* **Task description**: In the listing below, which lines contain the string "spawnRow"? Copy them all.

* **Exercise data**:
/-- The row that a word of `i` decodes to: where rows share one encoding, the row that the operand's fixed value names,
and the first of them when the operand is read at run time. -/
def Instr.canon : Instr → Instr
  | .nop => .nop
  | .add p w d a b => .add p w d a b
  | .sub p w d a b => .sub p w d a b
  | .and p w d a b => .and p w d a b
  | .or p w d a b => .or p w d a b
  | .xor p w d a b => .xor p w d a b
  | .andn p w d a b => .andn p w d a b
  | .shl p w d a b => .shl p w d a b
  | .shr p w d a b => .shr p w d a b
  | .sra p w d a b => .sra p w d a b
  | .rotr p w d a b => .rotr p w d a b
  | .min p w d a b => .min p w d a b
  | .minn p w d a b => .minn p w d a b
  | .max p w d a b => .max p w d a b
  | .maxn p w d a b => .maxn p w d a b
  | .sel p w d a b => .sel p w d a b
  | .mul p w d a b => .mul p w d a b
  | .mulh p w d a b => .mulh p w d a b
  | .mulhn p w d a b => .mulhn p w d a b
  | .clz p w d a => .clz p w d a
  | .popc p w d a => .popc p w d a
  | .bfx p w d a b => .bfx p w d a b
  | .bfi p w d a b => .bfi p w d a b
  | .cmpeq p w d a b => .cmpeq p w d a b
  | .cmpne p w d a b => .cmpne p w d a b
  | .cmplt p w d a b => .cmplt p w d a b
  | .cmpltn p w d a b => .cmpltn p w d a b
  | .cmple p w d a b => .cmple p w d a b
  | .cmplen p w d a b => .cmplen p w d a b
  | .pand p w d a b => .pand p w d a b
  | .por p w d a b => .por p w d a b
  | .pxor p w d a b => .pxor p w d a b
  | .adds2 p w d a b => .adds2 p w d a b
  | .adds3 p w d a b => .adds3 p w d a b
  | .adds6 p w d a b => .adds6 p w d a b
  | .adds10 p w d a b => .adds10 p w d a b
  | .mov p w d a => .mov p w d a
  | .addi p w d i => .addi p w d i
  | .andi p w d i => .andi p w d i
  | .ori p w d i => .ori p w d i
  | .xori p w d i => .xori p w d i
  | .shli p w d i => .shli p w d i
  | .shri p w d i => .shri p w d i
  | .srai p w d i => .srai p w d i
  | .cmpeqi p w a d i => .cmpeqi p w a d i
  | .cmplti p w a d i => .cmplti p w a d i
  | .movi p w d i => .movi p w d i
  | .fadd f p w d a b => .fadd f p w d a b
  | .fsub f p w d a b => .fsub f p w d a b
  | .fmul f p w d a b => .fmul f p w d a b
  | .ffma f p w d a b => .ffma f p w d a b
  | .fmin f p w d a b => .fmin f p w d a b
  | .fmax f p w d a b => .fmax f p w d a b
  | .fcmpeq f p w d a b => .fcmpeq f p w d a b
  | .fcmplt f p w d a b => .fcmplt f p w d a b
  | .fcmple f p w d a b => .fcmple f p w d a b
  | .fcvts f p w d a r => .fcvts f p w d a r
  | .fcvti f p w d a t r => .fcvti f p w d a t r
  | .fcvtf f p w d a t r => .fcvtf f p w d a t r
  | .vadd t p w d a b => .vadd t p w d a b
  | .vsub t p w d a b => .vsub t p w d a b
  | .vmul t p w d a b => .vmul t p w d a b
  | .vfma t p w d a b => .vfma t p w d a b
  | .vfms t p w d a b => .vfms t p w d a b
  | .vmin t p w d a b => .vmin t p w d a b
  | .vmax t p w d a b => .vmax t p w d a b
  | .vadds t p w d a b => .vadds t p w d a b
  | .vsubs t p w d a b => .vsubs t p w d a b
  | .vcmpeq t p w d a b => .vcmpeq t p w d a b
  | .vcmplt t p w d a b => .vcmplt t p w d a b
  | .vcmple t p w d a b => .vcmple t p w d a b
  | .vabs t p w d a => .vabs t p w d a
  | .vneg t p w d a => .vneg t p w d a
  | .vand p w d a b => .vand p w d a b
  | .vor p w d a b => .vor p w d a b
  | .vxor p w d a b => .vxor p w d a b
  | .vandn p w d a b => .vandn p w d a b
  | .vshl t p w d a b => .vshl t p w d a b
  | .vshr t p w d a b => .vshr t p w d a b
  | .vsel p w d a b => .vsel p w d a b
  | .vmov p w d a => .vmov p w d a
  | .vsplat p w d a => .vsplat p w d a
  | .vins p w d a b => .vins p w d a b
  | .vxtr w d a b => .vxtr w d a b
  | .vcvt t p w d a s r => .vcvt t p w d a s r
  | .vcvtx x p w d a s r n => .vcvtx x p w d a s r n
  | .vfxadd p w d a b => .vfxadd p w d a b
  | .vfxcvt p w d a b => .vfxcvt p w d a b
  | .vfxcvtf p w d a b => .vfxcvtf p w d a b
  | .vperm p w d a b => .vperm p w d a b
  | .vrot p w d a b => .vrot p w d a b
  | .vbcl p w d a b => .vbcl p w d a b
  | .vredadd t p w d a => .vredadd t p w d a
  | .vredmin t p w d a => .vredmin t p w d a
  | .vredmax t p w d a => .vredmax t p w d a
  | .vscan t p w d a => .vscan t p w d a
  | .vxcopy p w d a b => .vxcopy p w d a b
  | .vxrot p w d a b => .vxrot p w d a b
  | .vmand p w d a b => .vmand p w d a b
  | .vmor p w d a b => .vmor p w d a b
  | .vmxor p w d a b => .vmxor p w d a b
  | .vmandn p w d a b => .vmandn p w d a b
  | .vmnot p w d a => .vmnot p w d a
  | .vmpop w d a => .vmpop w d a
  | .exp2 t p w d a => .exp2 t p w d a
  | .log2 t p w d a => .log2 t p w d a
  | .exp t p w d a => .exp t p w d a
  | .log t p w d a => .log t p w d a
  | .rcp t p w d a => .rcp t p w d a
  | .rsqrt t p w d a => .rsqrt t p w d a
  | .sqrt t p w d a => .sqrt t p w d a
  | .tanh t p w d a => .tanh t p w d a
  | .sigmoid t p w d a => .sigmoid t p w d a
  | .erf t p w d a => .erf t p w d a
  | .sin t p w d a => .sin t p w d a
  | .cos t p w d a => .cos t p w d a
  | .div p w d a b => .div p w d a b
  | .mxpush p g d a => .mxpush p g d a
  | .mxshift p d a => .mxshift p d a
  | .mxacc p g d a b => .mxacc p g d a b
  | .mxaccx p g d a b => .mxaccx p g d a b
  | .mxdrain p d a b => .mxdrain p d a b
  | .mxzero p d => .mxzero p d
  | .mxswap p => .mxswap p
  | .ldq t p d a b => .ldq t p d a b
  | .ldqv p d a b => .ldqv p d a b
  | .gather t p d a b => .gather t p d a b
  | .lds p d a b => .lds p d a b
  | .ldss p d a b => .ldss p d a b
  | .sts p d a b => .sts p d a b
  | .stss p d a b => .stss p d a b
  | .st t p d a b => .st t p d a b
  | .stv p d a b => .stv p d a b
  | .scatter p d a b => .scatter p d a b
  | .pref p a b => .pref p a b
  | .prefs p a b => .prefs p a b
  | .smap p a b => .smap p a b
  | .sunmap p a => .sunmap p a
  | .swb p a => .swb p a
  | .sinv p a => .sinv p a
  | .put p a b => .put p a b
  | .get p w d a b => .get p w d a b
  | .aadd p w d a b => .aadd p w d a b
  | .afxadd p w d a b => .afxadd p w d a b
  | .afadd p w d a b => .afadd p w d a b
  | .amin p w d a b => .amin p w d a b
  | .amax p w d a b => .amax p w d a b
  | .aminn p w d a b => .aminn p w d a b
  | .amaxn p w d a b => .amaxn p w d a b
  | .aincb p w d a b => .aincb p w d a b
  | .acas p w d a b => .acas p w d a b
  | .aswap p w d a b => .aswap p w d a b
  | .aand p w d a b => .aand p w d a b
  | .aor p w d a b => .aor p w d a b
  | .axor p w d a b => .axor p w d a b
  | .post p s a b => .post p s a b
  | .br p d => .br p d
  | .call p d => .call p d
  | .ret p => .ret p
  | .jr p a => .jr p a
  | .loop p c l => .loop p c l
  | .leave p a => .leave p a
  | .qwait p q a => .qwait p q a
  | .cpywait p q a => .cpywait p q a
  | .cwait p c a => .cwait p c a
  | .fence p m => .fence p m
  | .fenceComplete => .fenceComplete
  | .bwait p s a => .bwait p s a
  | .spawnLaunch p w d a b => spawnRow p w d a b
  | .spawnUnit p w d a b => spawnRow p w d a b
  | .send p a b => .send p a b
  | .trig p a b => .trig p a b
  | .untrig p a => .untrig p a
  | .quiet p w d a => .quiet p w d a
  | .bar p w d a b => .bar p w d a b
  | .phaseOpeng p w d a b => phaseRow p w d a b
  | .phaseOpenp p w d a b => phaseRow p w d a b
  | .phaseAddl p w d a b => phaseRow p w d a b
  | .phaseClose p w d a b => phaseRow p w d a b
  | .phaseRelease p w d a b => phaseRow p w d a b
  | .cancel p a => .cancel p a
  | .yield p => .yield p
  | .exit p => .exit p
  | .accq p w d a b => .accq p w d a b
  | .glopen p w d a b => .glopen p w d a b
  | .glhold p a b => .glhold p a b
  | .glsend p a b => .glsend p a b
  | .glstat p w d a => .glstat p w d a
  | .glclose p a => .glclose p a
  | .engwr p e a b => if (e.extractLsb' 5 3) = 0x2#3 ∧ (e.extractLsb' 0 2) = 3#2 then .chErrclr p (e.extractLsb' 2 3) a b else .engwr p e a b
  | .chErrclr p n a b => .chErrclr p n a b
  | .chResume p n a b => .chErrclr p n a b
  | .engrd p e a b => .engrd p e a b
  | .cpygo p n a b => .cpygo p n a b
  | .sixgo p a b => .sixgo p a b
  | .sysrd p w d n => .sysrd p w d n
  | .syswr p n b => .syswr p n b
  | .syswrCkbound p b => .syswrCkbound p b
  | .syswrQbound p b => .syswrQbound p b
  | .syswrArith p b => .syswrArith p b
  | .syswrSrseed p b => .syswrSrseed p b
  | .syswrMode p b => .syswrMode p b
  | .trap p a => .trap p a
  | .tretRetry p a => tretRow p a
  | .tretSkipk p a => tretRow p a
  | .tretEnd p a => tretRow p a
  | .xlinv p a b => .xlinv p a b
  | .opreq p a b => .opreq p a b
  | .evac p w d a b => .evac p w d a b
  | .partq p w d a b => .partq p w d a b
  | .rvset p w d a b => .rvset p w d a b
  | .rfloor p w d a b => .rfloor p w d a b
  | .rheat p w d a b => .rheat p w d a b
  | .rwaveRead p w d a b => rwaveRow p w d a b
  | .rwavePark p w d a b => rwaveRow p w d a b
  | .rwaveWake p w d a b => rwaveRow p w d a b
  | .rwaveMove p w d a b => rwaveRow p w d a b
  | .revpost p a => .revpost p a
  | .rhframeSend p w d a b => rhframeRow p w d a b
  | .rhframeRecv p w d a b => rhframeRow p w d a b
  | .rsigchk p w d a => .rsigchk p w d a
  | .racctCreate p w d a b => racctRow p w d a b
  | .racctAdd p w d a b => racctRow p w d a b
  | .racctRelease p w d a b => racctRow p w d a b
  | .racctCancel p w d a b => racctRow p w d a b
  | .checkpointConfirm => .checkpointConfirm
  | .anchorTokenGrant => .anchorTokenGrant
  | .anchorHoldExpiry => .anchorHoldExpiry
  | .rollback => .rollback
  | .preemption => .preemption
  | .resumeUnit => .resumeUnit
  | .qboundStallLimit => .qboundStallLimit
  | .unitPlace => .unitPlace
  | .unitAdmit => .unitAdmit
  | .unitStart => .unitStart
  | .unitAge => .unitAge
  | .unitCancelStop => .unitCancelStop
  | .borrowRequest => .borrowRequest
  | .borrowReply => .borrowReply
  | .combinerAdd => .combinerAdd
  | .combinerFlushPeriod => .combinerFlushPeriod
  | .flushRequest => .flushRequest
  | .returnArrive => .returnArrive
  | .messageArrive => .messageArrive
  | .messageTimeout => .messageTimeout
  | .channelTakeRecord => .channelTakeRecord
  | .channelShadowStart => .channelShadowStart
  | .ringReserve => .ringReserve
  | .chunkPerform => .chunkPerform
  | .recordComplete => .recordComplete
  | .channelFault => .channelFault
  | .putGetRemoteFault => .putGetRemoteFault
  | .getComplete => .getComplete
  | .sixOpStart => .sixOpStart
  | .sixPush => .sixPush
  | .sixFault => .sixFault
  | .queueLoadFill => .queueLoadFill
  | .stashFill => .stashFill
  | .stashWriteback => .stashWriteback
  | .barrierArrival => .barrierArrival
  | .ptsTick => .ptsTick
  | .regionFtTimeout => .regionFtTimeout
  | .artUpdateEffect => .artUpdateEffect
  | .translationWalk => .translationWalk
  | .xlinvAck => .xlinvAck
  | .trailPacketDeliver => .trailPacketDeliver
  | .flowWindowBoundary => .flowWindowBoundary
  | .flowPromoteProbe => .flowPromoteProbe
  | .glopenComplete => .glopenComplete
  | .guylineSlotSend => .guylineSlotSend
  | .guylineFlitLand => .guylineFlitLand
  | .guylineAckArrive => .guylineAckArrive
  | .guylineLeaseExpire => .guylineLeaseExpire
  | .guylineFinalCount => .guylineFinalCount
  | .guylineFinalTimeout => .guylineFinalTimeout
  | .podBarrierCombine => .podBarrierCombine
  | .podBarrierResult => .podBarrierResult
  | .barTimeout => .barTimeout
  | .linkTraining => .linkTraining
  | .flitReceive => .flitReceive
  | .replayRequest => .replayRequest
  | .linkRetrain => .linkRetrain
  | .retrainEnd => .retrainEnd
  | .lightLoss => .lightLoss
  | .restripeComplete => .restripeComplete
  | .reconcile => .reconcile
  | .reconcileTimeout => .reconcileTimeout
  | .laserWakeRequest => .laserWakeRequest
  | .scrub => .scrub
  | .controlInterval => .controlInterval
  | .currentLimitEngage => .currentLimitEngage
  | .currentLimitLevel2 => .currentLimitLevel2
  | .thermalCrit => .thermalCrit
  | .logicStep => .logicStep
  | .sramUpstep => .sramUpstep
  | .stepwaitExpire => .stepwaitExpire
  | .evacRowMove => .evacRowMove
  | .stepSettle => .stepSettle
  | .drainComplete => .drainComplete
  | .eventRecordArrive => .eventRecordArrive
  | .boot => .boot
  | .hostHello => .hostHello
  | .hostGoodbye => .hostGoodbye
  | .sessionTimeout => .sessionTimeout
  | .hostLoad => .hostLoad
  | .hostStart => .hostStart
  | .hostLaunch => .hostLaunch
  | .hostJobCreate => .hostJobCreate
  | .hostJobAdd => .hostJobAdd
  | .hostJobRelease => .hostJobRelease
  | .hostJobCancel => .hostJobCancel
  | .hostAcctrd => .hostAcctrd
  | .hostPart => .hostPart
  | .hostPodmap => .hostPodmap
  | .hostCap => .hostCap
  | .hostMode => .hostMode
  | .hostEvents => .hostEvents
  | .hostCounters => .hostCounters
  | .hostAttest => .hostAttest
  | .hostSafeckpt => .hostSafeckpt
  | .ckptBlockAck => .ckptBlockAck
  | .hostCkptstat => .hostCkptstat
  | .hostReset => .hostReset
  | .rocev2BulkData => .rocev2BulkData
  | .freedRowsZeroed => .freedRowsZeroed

* **Answer to this problem**:
  | .spawnLaunch p w d a b => spawnRow p w d a b
  | .spawnUnit p w d a b => spawnRow p w d a b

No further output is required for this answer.